Barbara Shelly, Kansas City Star
5/13/10
(reprinted with permission) http://www.kansascity.com/2010/05/13/1944469/puppies-and-horse-meat-missouri.html

Citizen initiatives shouldn’t be squelched permanently because of a paranoia fueled by agricultural interests.

The best thing about the Missouri General Assembly is that sessions have a drop-dead date. At 6 p.m. today the 2010 extravaganza will mercifully end.

Until then, you might want to keep your animals under lock and key.

Over the last few months, lawmakers have:

  • Proposed a way to make it legal to slaughter horses and sell their meat.
  • Tried to block a citizen initiative that seeks to regulate puppy mills.
  • Warned darkly about out-of-state groups trying to end animal agriculture as we know it in Missouri. This year, they want to save the puppies. Next year, it might be cows.
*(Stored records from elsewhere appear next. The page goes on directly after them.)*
-- ==== Sys2Proof/Laws/Step.lean ====
section
/-! SUPPORT. What a step is made of, and runs of steps (10_state.md R31). -/

namespace Sys2Proof.Machine

/-- With an empty schedule the block takes its own step. -/
theorem step_of_no_input {s : State} (h : s.inputs = []) : step s = blockStep s := by
  simp [step, machineStep, h]

/-- With an action to come, the step is that action. -/
theorem step_of_input {s : State} {a : Input} {rest : List Input} (h : s.inputs = a :: rest) :
    step s = takeInput a { s with inputs := rest } := by
  simp [step, machineStep, h]

/-- An idle block's own step (60_exceptions.md R216). -/
theorem blockStep_idle {s : State} (h : s.busy = false) : blockStep s = .next s := by
  simp [blockStep, h]

/-- A running BUILD's own step. -/
theorem blockStep_build {s : State} (h : s.busy = true) (hm : s.mode = .build) : blockStep s = initStep s := by
  simp [blockStep, h, hm]

/-- A running ENABLE's own step. -/
theorem blockStep_enable {s : State} (h : s.busy = true) (hm : s.mode = .enable) : blockStep s = seqStep s := by
  simp [blockStep, h, hm]

/-- SEQ runs the instruction of its micro-program (42_sequencer.md R162). -/
theorem seqStep_of_uop {s : State} {i : Instr} (h : uopInstr s.cfg s.upc.toNat = some i) : seqStep s = exec i s := by
  simp [seqStep, h]

/-- The state a step acts on: the action it takes is gone from the schedule. -/
inductive Taken (s : State) : State → Prop where
  | own (h : s.inputs = []) : Taken s s
  | action (a : Input) (rest : List Input) (h : s.inputs = a :: rest) : Taken s { s with inputs := rest }

/-- Everything a step that answers a next state can do. -/
inductive StepCase (s s0 t : State) : Prop where
  /-- A read, a write of STATUS, or an idle block (R31, R32). -/
  | nothing (h : t = s0)
  /-- A block reset (70_reset_and_hazards.md R230). -/
  | reset (hi : s.inputs.head? = some .reset) (h : t = s0.blockReset)
  /-- A word at CMD that is no command (60_exceptions.md R202). -/
  | badWord (w : Word32) (h : t = acceptBadWord w s0)
  /-- A command word at CMD (R202). -/
  | command (w : Word32) (i : Instr) (hd : decodeCommand w = .ok i) (h : exec i s0 = .next t)
  /-- A word at the CPU (30_encoding.md R98). -/
  | cpu (w : Word32) (i : Instr) (hi : s.inputs.head? = some (.cpu w)) (hd : decodeA64 w = .ok i)
      (h : exec i s0 = .next t)
  /-- A write of INIT (41_initializer.md R145). -/
  | build (hb : s0.busy = true) (hm : s0.mode = .build) (h : initStep s0 = .next t)
  /-- A µop of SEQ (42_sequencer.md R162). -/
  | uop (i : Instr) (hr : s0.seqRuns i = true) (h : exec i s0 = .next t)

/-- The block's own step, by cases. -/
theorem blockStep_cases {s s0 t : State} (h : blockStep s0 = .next t) : StepCase s s0 t := by
  unfold blockStep at h
  split_ifs at h with hb
  · cases hm : s0.mode with
    | none => simp [hm] at h
    | build => exact .build hb hm (by simpa [hm] using h)
    | enable =>
      simp only [hm, seqStep] at h
      split at h
      next i hi => exact .uop i (by simp [State.seqRuns, hb, hm, hi]) h
      next => cases h
  · cases h; exact .nothing rfl

/-- Every step that answers a next state, by cases. -/
theorem step_cases {s t : State} (h : step s = .next t) : ∃ s0, Taken s s0 ∧ StepCase s s0 t := by
  cases hi : s.inputs with
  | nil => rw [step_of_no_input hi] at h; exact ⟨s, .own hi, blockStep_cases h⟩
  | cons a rest =>
    rw [step_of_input hi] at h
    refine ⟨_, .action a rest hi, ?_⟩
    cases a with
    | write w =>
      simp only [takeInput, hostWrite] at h
      split at h
      next i hd => exact .command w i hd h
      next => cases h; exact .badWord w rfl
    | read o => cases h; exact .nothing rfl
    | writeStatus w => cases h; exact .nothing rfl
    | wait => exact blockStep_cases h
    | reset => cases h; exact .reset (by simp [hi]) rfl
    | cpu w =>
      simp only [takeInput, cpuWord] at h
      split at h
      next i hd => exact .cpu w i (by simp [hi]) hd h
      next => cases h

/-- A run of n + 1 steps whose first one answers a next state. -/
theorem run_succ_next {s t : State} (n : Nat) (h : step s = .next t) : core.run (n + 1) s = core.run n t := by
  have hc : core.step s = .next t := h
  simp only [Host.Core.run, hc]

/-- A run of no step. -/
theorem run_zero (s : State) : core.run 0 s = .next s := rfl

end Sys2Proof.Machine
end

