/-- Each µop adds what it is there for to what the µops before it have done (R163 to R172): no µop
writes what an earlier one has programmed, and u7 has read tmp before SCTLR differs from it. -/
theorem seqDone_uopEffect {s : State} {e : El} {n : Nat} (he : elOf s.cfg.variant.el = some e)
    (hp : n = 1 → paRange s.idAa64mmfr0El1 ≤ paRangeMax) (h : SeqDone s e n) : SeqDone (uopEffect e n s) e (n + 1) := by
  obtain ⟨-, -, hid, -, -, -, hcfg, -⟩ := sameOutside_dataWrites (uopEffect_dataWrites e n s)
  have hps : 2 ≤ n → (uopEffect e n s).ps = s.ps := fun hn => by rw [uopEffect_ps, if_neg (by omega)]
  constructor
  case mair =>
    intro _
    rw [uopEffect_mair]
    split_ifs with h0
    · rfl
    · exact h.mair (by omega)
  case paRange =>
    intro hn
    rw [hid, uopEffect_ps]
    split_ifs with h1
    · exact ⟨hp h1, rfl⟩
    · exact h.paRange (by omega)
  case tcr =>
    intro hn
    rw [uopEffect_tcr, hps (by omega)]
    split_ifs with h2
    · rfl
    · exact h.tcr (by omega)
  case ttbr0 =>
    intro hn
    rw [uopEffect_ttbr0, hcfg]
    split_ifs with h3
    · rfl
    · exact h.ttbr0 (by omega)
  case synced =>
    intro hn
    rw [uopEffect_walkerSync]
    split_ifs with h4
    · rfl
    · exact h.synced (by omega)
  case ctxRegs =>
    intro hn
    rw [uopEffect_ctx he, hps (by omega), hcfg]
    split_ifs with h5
    · exact ⟨h.mair (by omega), h.tcr (by omega), h.ttbr0 (by omega)⟩
    · exact h.ctxRegs (by omega)
  case tmpRead =>
    intro hn
    obtain rfl : n = 6 := by omega
    rw [uopEffect_tmp, uopEffect_sctlr]
    rfl
  case sctlr =>
    intro hn
    rw [uopEffect_sctlr, uopEffect_tmp, if_neg (show n ≠ 1 by omega), if_neg (show n ≠ 6 by omega)]
    split_ifs with h7
    · rfl
    · exact h.sctlr (by omega)
  case mmuOn =>
    intro hn
    rw [uopEffect_ctx he, if_pos (by omega), ctxOf_mmuOn, h.sctlr (by omega), sctlrVal_on]
  case ctxAll =>
    intro hn
    rw [uopEffect_ctx he, if_pos (by omega)]
    refine (ctxOf_congr ?_ ?_ ?_ ?_).symm
    · rw [uopEffect_mair, if_neg (by omega)]
    · rw [uopEffect_tcr, if_neg (by omega)]
    · rw [uopEffect_ttbr0, if_neg (by omega)]
    · rw [uopEffect_sctlr, if_neg (by omega)]

/-- An error entry after writes none of which is to a system register (60_exceptions.md R205). -/
def StopsWithError (s t : State) : Prop :=
  ∃ u c w, DataWrites s u ∧ (∀ r, u.sysReg r = s.sysReg r) ∧ t = u.raise c w

theorem stopsWithError_of_raise {s t : State} {c : ErrCode} {w : Word64} (h : t = s.raise c w) : StopsWithError s t :=
  ⟨s, c, w, .none, fun _ => rfl, h⟩

/-- A register-writing µop writes its register and advances, or raises SYSREG (R163, R165, R166, R170). -/
theorem seqWrite_done_or_stops (u : Nat) (r : SysReg) (v : Word64) (s : State) :
    seqWrite u r v s = ((s.writeX 0 v).setSysReg r v).uopDone ∨ StopsWithError s (seqWrite u r v s) := by
  obtain ⟨-, h⟩ | ⟨-, h⟩ := seqWrite_cases u r v s
  · exact .inl h
  · exact .inr (stopsWithError_of_raise h)

/-- Everything µop n can do: its writes and the advance of R162, or an error entry. -/
theorem seqUop_cases (e : El) (n : Nat) (s : State) :
    (seqUop e n s = (uopEffect e n s).uopDone ∧ (n = 1 → paRange s.idAa64mmfr0El1 ≤ paRangeMax)) ∨
    StopsWithError s (seqUop e n s) := by
  match n with
  | 0 => exact (seqWrite_done_or_stops 0 (.mair e) mairVal s).imp_left fun h => ⟨h, nofun⟩
  | 1 =>
    obtain ⟨-, h⟩ | ⟨-, -, h⟩ | ⟨-, hp, h⟩ := seqReadMmfr0_cases s
    · exact .inr (stopsWithError_of_raise h)
    · exact .inr ⟨_, _, _, .tmp (.x .none 0 _) _, loadTmp_sysReg s.idAa64mmfr0El1 s.ps s, h⟩
    · exact .inl ⟨h, fun _ => hp⟩
  | 2 => exact (seqWrite_done_or_stops 2 (.tcr e) (tcrVal s.ps) s).imp_left fun h => ⟨h, nofun⟩
  | 3 => exact (seqWrite_done_or_stops 3 (.ttbr0 e) (ttbrVal s.cfg.tableBase) s).imp_left fun h => ⟨h, nofun⟩
  | 6 =>
    obtain ⟨-, h⟩ | ⟨-, h⟩ := seqReadSctlr_cases (.sctlr e) s
    · exact .inr (stopsWithError_of_raise h)
    · exact .inl ⟨h, nofun⟩
  | 7 => exact (seqWrite_done_or_stops 7 (.sctlr e) (sctlrVal s.tmp) s).imp_left fun h => ⟨h, nofun⟩
  | 4 | 5 | 8 => exact .inl ⟨rfl, nofun⟩
  | k + 9 => exact .inl ⟨rfl, fun h => by omega⟩

/-- SEQ's µop, whatever agent runs its word: the µop of VARIANT.EL's register set at upc (R178). -/
theorem eq_seqUop_of_seqRuns {s t : State} {i : Instr} (hr : s.seqRuns i = true) (hx : exec i s = .next t) :
    ∃ e, elOf s.cfg.variant.el = some e ∧ s.upc.toNat < 10 ∧ t = seqUop e s.upc.toNat s := by
  obtain ⟨-, -, hu⟩ := (seqRuns_iff s i).1 hr
  obtain ⟨e, he, hi⟩ := elOf_of_uopInstr hu
  have hn : s.upc.toNat < 10 := by
    obtain ⟨hl, -⟩ := List.getElem?_eq_some_iff.1 hi
    rwa [uopTable_length] at hl
  rw [exec_eq_seqUop hn hi hr] at hx
  exact ⟨e, he, hn, (Host.Outcome.next.inj hx).symm⟩

/-! ### Every step keeps what SEQ has programmed -/

/-- A stopped block that is not enabled has nothing programmed to keep. -/
theorem seqInv_of_stopped {s : State} (hm : s.mode ≠ .enable) (he : s.enabled = false) : SeqInv s where
  running := fun h => absurd h hm
  enabled := fun h => Bool.noConfusion (he.symm.trans h)

/-- A step that neither advances nor starts an ENABLE keeps SeqInv where it keeps what the µops have done. -/
theorem seqInv_of_seqDone {s t : State} (hm : t.mode = s.mode) (hu : t.upc = s.upc) (hen : t.enabled = s.enabled)
    (hf : t.cfg = s.cfg) (hd : ∀ e n, elOf s.cfg.variant.el = some e → SeqDone s e n → SeqDone t e n) (h : SeqInv s) :
    SeqInv t where
  running ht e he := by
    rw [hf] at he
    exact hu ▸ hd e _ he (h.running (hm ▸ ht) e he)
  enabled ht e he := by
    rw [hf] at he
    exact hd e 10 he (h.enabled (hen ▸ ht) e he)

theorem seqInv_taken {s s0 : State} (h : SeqInv s) (ht : Taken s s0) : SeqInv s0 := by
  cases ht with
  | own => exact h
  | action a rest => exact seqInv_inputs h rest

/-- An error entry stops an ENABLE, and leaves what a completed one has programmed (60_exceptions.md R205). -/
theorem seqInv_raise {s : State} (h : SeqInv s) (c : ErrCode) (w : Word64) : SeqInv (s.raise c w) := by
  cases hr : s.err with
  | true => rwa [raise_of_err hr]
  | false =>
    refine ⟨fun hm => ?_, fun hen e he => ?_⟩
    · rw [raise_of_no_err hr] at hm
      exact Mode.noConfusion hm
    · rw [raise_enabled] at hen
      rw [raise_cfg] at he
      exact seqDone_congr (fun r _ => raise_sysReg s c w r) (raise_idAa64mmfr0El1 s c w) (raise_ps s c w)
        (raise_walkerSync s c w) (raise_ctx s c w) (raise_tmp s c w) (raise_cfg s c w) (h.enabled hen e he)

theorem seqInv_acceptBadWord {s : State} (h : SeqInv s) (w : Word32) : SeqInv (acceptBadWord w s) := by
  unfold acceptBadWord
  split_ifs
  · exact h
  · exact seqInv_raise h _ _
  · exact seqInv_raise h _ _

/-- Before u0 nothing is programmed. -/
theorem seqDone_zero (s : State) (e : El) : SeqDone s e 0 :=
  ⟨nofun, nofun, nofun, nofun, nofun, nofun, nofun, nofun, nofun, nofun⟩

/-- A word that decodes at CMD is one of the four commands (30_encoding.md R92). -/
theorem command_of_decodeCommand {w : Word32} {i : Instr} (h : decodeCommand w = .ok i) :
    ∃ n, i = .build ∨ i = .enable ∨ i = .encTable n ∨ i = .encPage n := by
  obtain ⟨-, -, hi⟩ | ⟨-, -, hi⟩ | ⟨-, -, hi⟩ | ⟨-, -, hi⟩ := decodeCommand_cases h
  · exact ⟨0, .inl hi⟩
  · exact ⟨0, .inr (.inl hi)⟩
  · exact ⟨_, .inr (.inr (.inl hi))⟩
  · exact ⟨_, .inr (.inr (.inr hi))⟩

/-- A command writes none of the registers SEQ programs; an accepted ENABLE stands before u0 (R160). -/
theorem seqInv_command {i : Instr} {s t : State} {n : Nat}
    (hi : i = .build ∨ i = .enable ∨ i = .encTable n ∨ i = .encPage n) (h : SeqInv s) (hx : exec i s = .next t) :
    SeqInv t := by
  obtain ⟨⟨-, -, hid, -, -, -, hf, -⟩, hr, -, hctx, hsync, htmp, hps, hen, -⟩ := commandFrame i s t n hi hx
  have hkeep : ∀ e k, SeqDone s e k → SeqDone t e k := fun _ _ =>
    seqDone_congr (fun r _ => hr r) hid hps hsync hctx htmp hf
  refine ⟨fun hm e he => ?_, fun ht e he => hkeep e 10 (h.enabled (hen ▸ ht) e (hf ▸ he))⟩
  obtain rfl | ⟨c, w, rfl⟩ | ⟨-, rfl⟩ | ⟨-, rfl⟩ | ⟨-, v, rfl⟩ := exec_command_cases hi hx
  · exact h.running hm e he
  · exact (seqInv_raise h c w).running hm e he
  · exact Mode.noConfusion hm
  · exact seqDone_zero _ e
  · exact hkeep e _ (h.running hm e he)

/-- A DSB only sets walker_sync (20_memory.md R71). -/
theorem seqDone_dsb {s : State} {e : El} {n : Nat} (d : DsbScope) (h : SeqDone s e n) : SeqDone (s.dsb d) e n := by
  cases e <;> exact { h with synced := fun _ => rfl }

/-- An ISB between the µops copies registers that the µops before it have written (R72). -/
theorem seqDone_isb {s : State} {e : El} {n : Nat} (he : elOf s.cfg.variant.el = some e) (h : SeqDone s e n) :
    SeqDone s.isb e n := by
  rw [isb_eq he]
  cases e <;> exact { h with
    ctxRegs := fun hn => ⟨h.mair (by omega), h.tcr (by omega), h.ttbr0 (by omega)⟩
    mmuOn := fun hn => by rw [ctxOf_mmuOn, h.sctlr (by omega), sctlrVal_on]
    ctxAll := fun _ => rfl }
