-- ==== Sys2Proof/Machine/CodecOps.lean ====
section
/-! DEFINITION. The combinational operations (30_encoding.md R101, op codes 0x10 to 0x1F): each returns a value of its
operands and the configuration, writes no register and emits no event (40_codec.md, R120). -/

namespace Sys2Proof.Machine

/-- The operation returns a value to its caller, and nothing else changes. -/
def returns (r : Result) (s : State) : Answer := .next { s with result := some r }

/-- CHECKSUM (R121, R102). -/
def execChecksum (bytes : List Byte) (s : State) : Answer :=
  if checksumCountOk bytes then returns (.checksum (checksum bytes)) s else .refused .byteCount

/-- VERIFY_CHECKSUM (R122, R102). Refused above 16 bytes: DEDUCED (notes/assumptions/11.md), safe. -/
def execVerifyChecksum (bytes : List Byte) (s : State) : Answer :=
  if checksumCountOk bytes then returns (.verified (verifyChecksum bytes)) s else .refused .byteCount

/-- ENCODE_REQUEST (R123). -/
def execEncodeRequest (zone reqId : Byte) (write power : Bit) (mode : BitVec 3) (swing : Bit) (fan : BitVec 2)
    (target : Byte) (s : State) : Answer :=
  if modeOk mode && fanOk fan then
    returns (.request (encodeRequest s.cfg zone reqId write power mode swing fan target)) s
  else .refused .operandRange

/-- DECODE_RESPONSE (R124, R102): FrameTooShort is a result (R125). -/
def execDecodeResponse (bytes : List Byte) (s : State) : Answer :=
  if responseCountOk bytes then
    match decodeResponse s.cfg bytes with
    | .ok f => returns (.fields f) s
    | .error e => returns (.error e) s
  else .refused .byteCount

/-- ENC_MODE (R127). Refused at a previous mode above 4: DEDUCED (notes/assumptions/11.md), safe. -/
def execEncMode (vmode prev : BitVec 3) (s : State) : Answer :=
  match encMode vmode prev with
  | none => .refused .hostVmode
  | some (p, m) => if modeOk prev then returns (.encMode p m) s else .refused .operandRange

/-- DEC_MODE (R128). -/
def execDecMode (power : Bit) (mode : BitVec 3) (s : State) : Answer :=
  returns (.decMode (decMode power mode).1 (decMode power mode).2) s

/-- ENC_FAN (R129). -/
def execEncFan (fan : BitVec 2) (s : State) : Answer := returns (.encFan (encFan fan)) s

/-- DEC_FAN (R130). -/
def execDecFan (fanBits : BitVec 3) (s : State) : Answer := returns (.decFan (decFan fanBits).1 (decFan fanBits).2) s

/-- ENC_SWING (R131). -/
def execEncSwing (swing : Bit) (s : State) : Answer := returns (.encSwing (encSwing swing)) s

/-- DEC_SWING (R132). -/
def execDecSwing (swingBit : Bit) (s : State) : Answer := returns (.decSwing (decSwing swingBit)) s

/-- PACK_STATUS (R133). -/
def execPackStatus (write power : Bit) (s : State) : Answer := returns (.status (packStatus s.cfg write power)) s

/-- PACK_MSF (R134). Refused outside its operand ranges: DEDUCED (notes/assumptions/11.md), safe. -/
def execPackMsf (mode : BitVec 3) (swing : Bit) (fan : BitVec 2) (s : State) : Answer :=
  if modeOk mode && fanOk fan then returns (.msf (packMsf mode swing fan)) s else .refused .operandRange

/-- ENC_TARGET (R135). -/
def execEncTarget (target : Byte) (s : State) : Answer := returns (.tempByte (encTarget s.cfg target)) s

/-- DEC_TARGET (R136). -/
def execDecTarget (tempByte : Byte) (s : State) : Answer := returns (.target (decTarget tempByte)) s

/-- DEC_CURTEMP (R137). -/
def execDecCurtemp (b : Byte) (s : State) : Answer := returns (.curTemp (decCurtemp b)) s

/-- CORRELATE (41_controller.md R188). -/
def execCorrelate (respZone respId lastZone lastId : Byte) (s : State) : Answer :=
  returns (.correlated (correlate respZone respId lastZone lastId)) s

end Sys2Proof.Machine
end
If a list were to be made of the Missouri legislature’s many quirks, its suspicion of animal protection measures must rank high on the list.

Attempts to outlaw cockfighting failed until 1998, when voters got the job done through an initiative petition. Lawmakers warned that criminalizing cockfighting was just the first step to a ban on hunting. Twelve years later, Missourians still hunt.

Now the action has shifted to the dog-breeding operations that make Missouri the nation’s leading puppy producer. Election boards are certifying more than 190,000 signatures gathered in an attempt to regulate dog breeders. Some lawmakers are trying to block that vote.

More about that later. First, the horse meat measure, which the House approved by a 30-vote margin.

Yuck, one might say. Is it even legal to eat horse meat?

Not in this country. But it is in some European and Asian nations.

“If you served overseas in World War II, you were served horse meat,” said Rep. Jim Viebrock, a Republican from Republic, Mo.

Congress effectively shut down horse slaughterhouses in the U.S. in 2006 by pulling funding for meat inspectors. Horse meat can’t be shipped overseas without an inspection stamp.

Viebrock’s House bill aims to get around that obstacle by having slaughterhouses pay a fee to the state, which would reimburse the U.S. Department of Agriculture for inspections.

Viebrock and others say the slaughterhouse closings caused an increase in horse neglect. But the economy is probably more of a factor. And it’s not like animals targeted for slaughter have great lives. Look at hogs and chickens.

I’m for economic development in Missouri. But horse slaughter? I say neigh.

A conference committee echoed that sentiment Thursday, which means horse slaughter isn’t likely to be resurrected this year. But until the clock strikes 6 p.m., anything can happen.

The same applies to attempts by House and Senate members to preempt the statewide vote on puppy mill regulations.

“There’s no question in my mind that agriculture is under siege,” said Sen. Bill Stouffer, a Republican from Napton, Mo., during a debate this week.

There’s that leap. A push for humane conditions becomes an attack on agriculture.

Rural lawmakers want to amend the state constitution to say that only laws “based upon the most current industry standards and enacted by the General Assembly” could regulate agriculture.

In other words, lawmakers support the right of citizens to take their causes to the ballot — except when it comes to protecting animals or protecting people from the effects of animals. Presumably, their efforts would preclude citizens from filing petitions to, say, create a barrier against hog farms.

It could be, as lawmakers contend, that Missouri’s problem with unsavory dog breeders results from the state’s poor performance in enforcing laws. Audits criticized the Department of Agriculture for lax performance.

But if that’s the case, we should have an open debate. Citizen initiatives shouldn’t be squelched permanently because of a paranoia fueled by agricultural interests.

A cockfighting prohibition didn’t impede hunting in Missouri. And I’ll bet that, 12 years from now, we’ll still be raising cows for consumption.